Using simple seccomp filters
Introduction
The Linux kernel (starting in version 3.5) supports
"
seccomp filter"
(or "mode 2 seccomp"). Ubuntu 12.04 LTS had it backported to its 3.2 kernel,
and Chrome OS has been using it (in various forms) for a while.
This document is designed as a quick-start guide
for software authors that want to take advantage of this security feature.
In the simplest terms, it allows a program to declare ahead of time
which system calls it expects to use, so that if an attacker gains
arbitrary code execution, they cannot poke at any unexpected system calls.
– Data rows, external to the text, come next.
/-- 43_move.md R151: MOV r,[a]. -/
def Obligations.MoveFromMemory : Prop :=
  ∀ (r : RegId) (a : Address) (s : State),
    encode OpcodeMap.standard (.movRA r a) = [0xD1, r, a] ∧ ChecksReg (.movRA r a) s r ∧
    ∀ hr : r.toNat < 4,
      (∀ v, s.holds (zext8 a) v → exec (.movRA r a) s = .next { s with x := s.x.set r.toNat v hr, ip := s.ip + 3 }) ∧
      (s.unreadable (zext8 a) → Faults (.movRA r a) s (.addressError .data (zext8 a) s.ip))

/-- 43_move.md R152: MOV [a],i under both values of MOVMI_SRC (D7; log 6). -/
def Obligations.MoveImmediateToMemory : Prop :=
  ∀ (a : Address) (i : Literal) (s : State),
    encode OpcodeMap.standard (.movAI a i) = [0xD2, a, i] ∧
    (s.cfg.movmiSrc = .literal →
      (zext8 a < s.cfg.memSize → exec (.movAI a i) s =
        .next { s with mem := Memory.write s.cfg.imageFill s.mem a.toNat i, ip := s.ip + 3 }) ∧
      ((s.cfg.memSize : Int) ≤ zext8 a → Faults (.movAI a i) s (.addressError .data (zext8 a) s.ip))) ∧
    (s.cfg.movmiSrc = .register → ChecksReg (.movAI a i) s i ∧
      ∀ hi : i.toNat < 4,
        (zext8 a < s.cfg.memSize → exec (.movAI a i) s =
          .next { s with mem := Memory.write s.cfg.imageFill s.mem a.toNat s.x[i.toNat], ip := s.ip + 3 }) ∧
        ((s.cfg.memSize : Int) ≤ zext8 a → Faults (.movAI a i) s (.addressError .data (zext8 a) s.ip)))

/-- 43_move.md R153: MOV r,[s]; the address is read before the register is written. -/
def Obligations.MoveIndirectToRegister : Prop :=
  ∀ (r q : RegId) (s : State),
    encode OpcodeMap.standard (.movRM r q) = [0xD3, r, q] ∧ ChecksRegs (.movRM r q) s r q ∧
    ∀ (hr : r.toNat < 4) (hq : q.toNat < 4),
      (∀ v, s.holds (zext8 s.x[q.toNat]) v →
        exec (.movRM r q) s = .next { s with x := s.x.set r.toNat v hr, ip := s.ip + 3 }) ∧
      (s.unreadable (zext8 s.x[q.toNat]) → Faults (.movRM r q) s (.addressError .data (zext8 s.x[q.toNat]) s.ip))

/-- 43_move.md R154: MOV [r],s. -/
def Obligations.MoveRegisterToIndirect : Prop :=
  ∀ (r q : RegId) (s : State),
    encode OpcodeMap.standard (.movMR r q) = [0xD4, r, q] ∧ ChecksRegs (.movMR r q) s r q ∧
    ∀ (hr : r.toNat < 4) (hq : q.toNat < 4),
      (zext8 s.x[r.toNat] < s.cfg.memSize → exec (.movMR r q) s =
        .next { s with mem := Memory.write s.cfg.imageFill s.mem s.x[r.toNat].toNat s.x[q.toNat], ip := s.ip + 3 }) ∧
      ((s.cfg.memSize : Int) ≤ zext8 s.x[r.toNat] →
        Faults (.movMR r q) s (.addressError .data (zext8 s.x[r.toNat]) s.ip))

/-- 44_compare.md R161, R162, R163: the three compares, each with its flags. -/
def Obligations.CompareInstructions : Prop :=
  ∀ (r q : RegId) (b : Byte) (s : State),
    (encode OpcodeMap.standard (.cmpRR r q) = [0xDA, r, q] ∧ ChecksRegs (.cmpRR r q) s r q ∧
      ∀ (hr : r.toNat < 4) (hq : q.toNat < 4), Compares (.cmpRR r q) s s.x[r.toNat] s.x[q.toNat]) ∧
    (encode OpcodeMap.standard (.cmpRI r b) = [0xDB, r, b] ∧ ChecksReg (.cmpRI r b) s r ∧
      ∀ hr : r.toNat < 4, Compares (.cmpRI r b) s s.x[r.toNat] b) ∧
    (encode OpcodeMap.standard (.cmpRA r b) = [0xDC, r, b] ∧ ChecksReg (.cmpRA r b) s r ∧
      ∀ hr : r.toNat < 4,
        (∀ v, s.holds (zext8 b) v → Compares (.cmpRA r b) s s.x[r.toNat] v) ∧
        (s.unreadable (zext8 b) → Faults (.cmpRA r b) s (.addressError .data (zext8 b) s.ip)))

/-- 45_stack.md R170: PUSH. -/
def Obligations.PushRegister : Prop :=
  ∀ (r : RegId) (s : State),
    encode OpcodeMap.standard (.push r) = [0xE0, r] ∧ ChecksReg (.push r) s r ∧
    ∀ hr : r.toNat < 4,
      (0 ≤ s.sp → s.sp < s.cfg.memSize → exec (.push r) s = .next { s with
        mem := Memory.write s.cfg.imageFill s.mem s.sp.toNat s.x[r.toNat]
        sp := s.sp - 1
        ip := s.ip + 2 }) ∧
      (s.sp < 0 ∨ (s.cfg.memSize : Int) ≤ s.sp → Faults (.push r) s (.addressError .stack s.sp s.ip))

/-- 45_stack.md R171: POP, which increments sp and then reads (the spec's decisions D14, D15; log 20). -/
def Obligations.PopRegister : Prop :=
  ∀ (r : RegId) (s : State),
    encode OpcodeMap.standard (.pop r) = [0xE1, r] ∧ ChecksReg (.pop r) s r ∧
    ∀ hr : r.toNat < 4,
      (∀ v, s.holds (s.sp + 1) v → exec (.pop r) s = .next { s with
        x := s.x.set r.toNat v hr
        sp := s.sp + 1
        ip := s.ip + 2 }) ∧
      (s.unreadable (s.sp + 1) → Faults (.pop r) s (.addressError .stack (s.sp + 1) s.ip))

/-- 46_halt.md R180: HALT in any state leaves ip (the spec's decision D21; log 11); from Halted no step is defined, where the
model's step answers a fault by name (log 10). -/
def Obligations.HaltInstruction : Prop :=
  ∀ s : State, encode OpcodeMap.standard .halt = [0x00] ∧ exec .halt s = .next { s with status := .halted } ∧
    step { s with status := .halted } = .fault .stepAfterHalt

/-! ## What each instruction leaves alone -/

/-- The frame of arithmetic (10_state.md R23, R26, R28, R34): whatever next state an A* or B* instruction gives, only the
destination register, the flag entries 4, 5 and 6 (set, not cleared), ip and status can differ. -/
def Obligations.FrameOfArithmetic : Prop :=
  ∀ (r q : RegId) (s t : State),
    ∀ i ∈ ([.addRR r q, .subRR r q, .mulRR r q, .divRR r q, .modRR r q, .incR r, .decR r,
      .addRI r q, .subRI r q, .mulRI r q, .divRI r q, .modRI r q] : List Instr),
    exec i s = .next t →
      (∀ k : Fin 4, (k : Nat) ≠ r.toNat → t.x[k] = s.x[k]) ∧
      (∀ k : Fin 8, k ≠ 4 → k ≠ 5 → k ≠ 6 → t.F[k] = s.F[k]) ∧
      (∀ k : Fin 8, s.F[k] = true → t.F[k] = true) ∧
      t.sp = s.sp ∧ (∀ a : Nat, t.cell a = s.cell a) ∧ t.cfg = s.cfg ∧
      (t.status = s.status ∨ ∃ e, t.status = .faulted e)

/-- The frame of the moves into a register (43_move.md R155, 10_state.md R23): only the destination register, ip and status can
differ. -/
def Obligations.FrameOfMovesToRegister : Prop :=
  ∀ (r q : RegId) (s t : State), ∀ i ∈ ([.movRI r q, .movRA r q, .movRM r q] : List Instr), exec i s = .next t →
    (∀ k : Fin 4, (k : Nat) ≠ r.toNat → t.x[k] = s.x[k]) ∧ t.F = s.F ∧ t.sp = s.sp ∧
    (∀ a : Nat, t.cell a = s.cell a) ∧ t.cfg = s.cfg ∧ (t.status = s.status ∨ ∃ e, t.status = .faulted e)

/-- The frame of the moves into memory (43_move.md R155, 10_state.md R23): only the one byte at the address stored to, ip and
status can differ. D2 stores at its zero-extended address byte, D4 at the value of its first register. -/
def Obligations.FrameOfStores : Prop :=
  ∀ (s t : State),
    (∀ (a : Address) (i : Literal), exec (.movAI a i) s = .next t →
      (∀ b : Nat, (b : Int) ≠ zext8 a → t.cell b = s.cell b) ∧
      t.x = s.x ∧ t.F = s.F ∧ t.sp = s.sp ∧ t.cfg = s.cfg ∧ (t.status = s.status ∨ ∃ e, t.status = .faulted e)) ∧
    (∀ r q : RegId, exec (.movMR r q) s = .next t →
      (∀ (hr : r.toNat < 4) (b : Nat), (b : Int) ≠ zext8 s.x[r.toNat] → t.cell b = s.cell b) ∧
      (4 ≤ r.toNat → ∀ b : Nat, t.cell b = s.cell b) ∧
      t.x = s.x ∧ t.F = s.F ∧ t.sp = s.sp ∧ t.cfg = s.cfg ∧ (t.status = s.status ∨ ∃ e, t.status = .faulted e))

/-- The frame of the compares, the jumps and HALT (44_compare.md R160, 42_control.md R132, 46_halt.md R180): a compare changes
only entries 4 and 6 of the flags, ip and status; a jump only ip; HALT only status. -/
def Obligations.FrameOfComparesJumpsHalt : Prop :=
  ∀ (s t : State),
    (∀ r q : RegId, ∀ i ∈ ([.cmpRR r q, .cmpRI r q, .cmpRA r q] : List Instr), exec i s = .next t →
      (∀ k : Fin 8, k ≠ 4 → k ≠ 6 → t.F[k] = s.F[k]) ∧ (∀ k : Fin 8, s.F[k] = true → t.F[k] = true) ∧
      t.x = s.x ∧ t.sp = s.sp ∧ (∀ a : Nat, t.cell a = s.cell a) ∧ t.cfg = s.cfg ∧
      (t.status = s.status ∨ ∃ e, t.status = .faulted e)) ∧
    (∀ d : Offset, ∀ i ∈ ([.jmp d, .jz d, .jnz d, .js d, .jns d, .jo d, .jno d] : List Instr), exec i s = .next t →
      t.x = s.x ∧ t.F = s.F ∧ t.sp = s.sp ∧ (∀ a : Nat, t.cell a = s.cell a) ∧ t.cfg = s.cfg ∧ t.status = s.status) ∧
    (exec .halt s = .next t →
      t.x = s.x ∧ t.F = s.F ∧ t.sp = s.sp ∧ t.ip = s.ip ∧ (∀ a : Nat, t.cell a = s.cell a) ∧ t.cfg = s.cfg)

/-- The frame of the stack instructions (45_stack.md R170, R171, 10_state.md R23): PUSH changes only the byte at sp, sp, ip and
status; POP only the destination register, sp, ip and status. -/
def Obligations.FrameOfStack : Prop :=
  ∀ (r : RegId) (s t : State),
    (exec (.push r) s = .next t →
      (∀ b : Nat, (b : Int) ≠ s.sp → t.cell b = s.cell b) ∧
      t.x = s.x ∧ t.F = s.F ∧ t.cfg = s.cfg ∧ (t.status = s.status ∨ ∃ e, t.status = .faulted e)) ∧
    (exec (.pop r) s = .next t →
      (∀ k : Fin 4, (k : Nat) ≠ r.toNat → t.x[k] = s.x[k]) ∧
      t.F = s.F ∧ (∀ a : Nat, t.cell a = s.cell a) ∧ t.cfg = s.cfg ∧
      (t.status = s.status ∨ ∃ e, t.status = .faulted e))

/-! ## Rules of the whole machine -/

/-- 10_state.md R28, R36, R38, 60_exceptions.md R202: every step keeps the invariant: a legal configuration, canonical memory
inside MEM_SIZE, sp in -1..MEM_SIZE-1, the unused flags clear, a fault record that belongs to the state. -/
def Obligations.StepKeepsInvariant : Prop :=
  ∀ s t : State, s.Inv → step s = .next t → t.Inv

/-- The invariant holds right after reset of the core with the default configuration. -/
def Obligations.ResetMeetsInvariant : Prop := State.reset.Inv

/-- 70_reset_and_hazards.md R230, 20_memory.md R58, R65: the host's operations keep the invariant: a core constructed with a
legal configuration has it, and load and the reset of run() keep it. -/
def Obligations.HostKeepsInvariant : Prop :=
  (∀ c : Config, c.wf = true → (State.construct c).Inv) ∧
  (∀ s : State, s.Inv → s.beginRun.Inv) ∧
  (∀ (s t : State) (image : List Byte), s.Inv → s.load image = .next t → t.Inv)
The full seccomp filter documentation
can be found in the Linux kernel source,
here.
The seccomp filter system uses the Berkley Packet Filter system. Combined
with argument checking and the many possible filter return values (kill, trap, trace, errno), this is
allows for extensive logic. This document seeks to show only the minimal
case of defining a syscall whitelist. Everything not added to this filter
causes the program to be killed.
To determine which seccomp features are available at runtime, please
see the
seccomp autodetection examples.
Since it is not always obvious to see which syscalls are being called by
the various libraries a program might use, this document also includes
example code that provides a helper to assist in discovering unwhitelisted
syscalls during filter development.
Example Program
First, we start with an example program that reads stdin, writes to stdout, sleeps,
and exits. We want to make sure it never calls "fork", so we've added that to the end
so we can verify that seccomp filter is working, once it gets added.
/*
* seccomp example with syscall reporting
*
* Copyright (c) 2012 The Chromium OS Authors <chromium-os-dev@chromium.org>
* Authors:
* Kees Cook <keescook@chromium.org>
* Will Drewry <wad@chromium.org>
*
* Use of this source code is governed by a BSD-style license that can be
* found in the LICENSE file.
*/
#define _GNU_SOURCE 1
#include <stdio.h>
#include <stddef.h>
#include <stdlib.h>
#include <unistd.h>
#include "config.h"
int main(int argc, char *argv[])
{
char buf[1024];
printf("Type stuff here: ");
fflush(NULL);
buf[0] = '\0';
fgets(buf, sizeof(buf), stdin);
printf("You typed: %s", buf);
printf("And now we fork, which should do quite the opposite ...\n");
fflush(NULL);
sleep(1);
fork();
printf("You should not see this because I'm dead.\n");
return 0;
}
When we build and run this now, we get:
$ autoconf
$ ./configure
checking for gcc... gcc
checking whether the C compiler works... yes
checking for C compiler default output file name... a.out
checking for suffix of executables...
checking whether we are cross compiling... no
checking for suffix of object files... o
checking whether we are using the GNU C compiler... yes
checking whether gcc accepts -g... yes
checking for gcc option to accept ISO C89... none needed
configure: creating ./config.status
config.status: creating config.h
$ make
gcc -Wall -c -o example.o example.c
gcc example.o -o example
$ ./example
Type stuff here: asdf
You typed: asdf
And now we fork, which should do quite the opposite ...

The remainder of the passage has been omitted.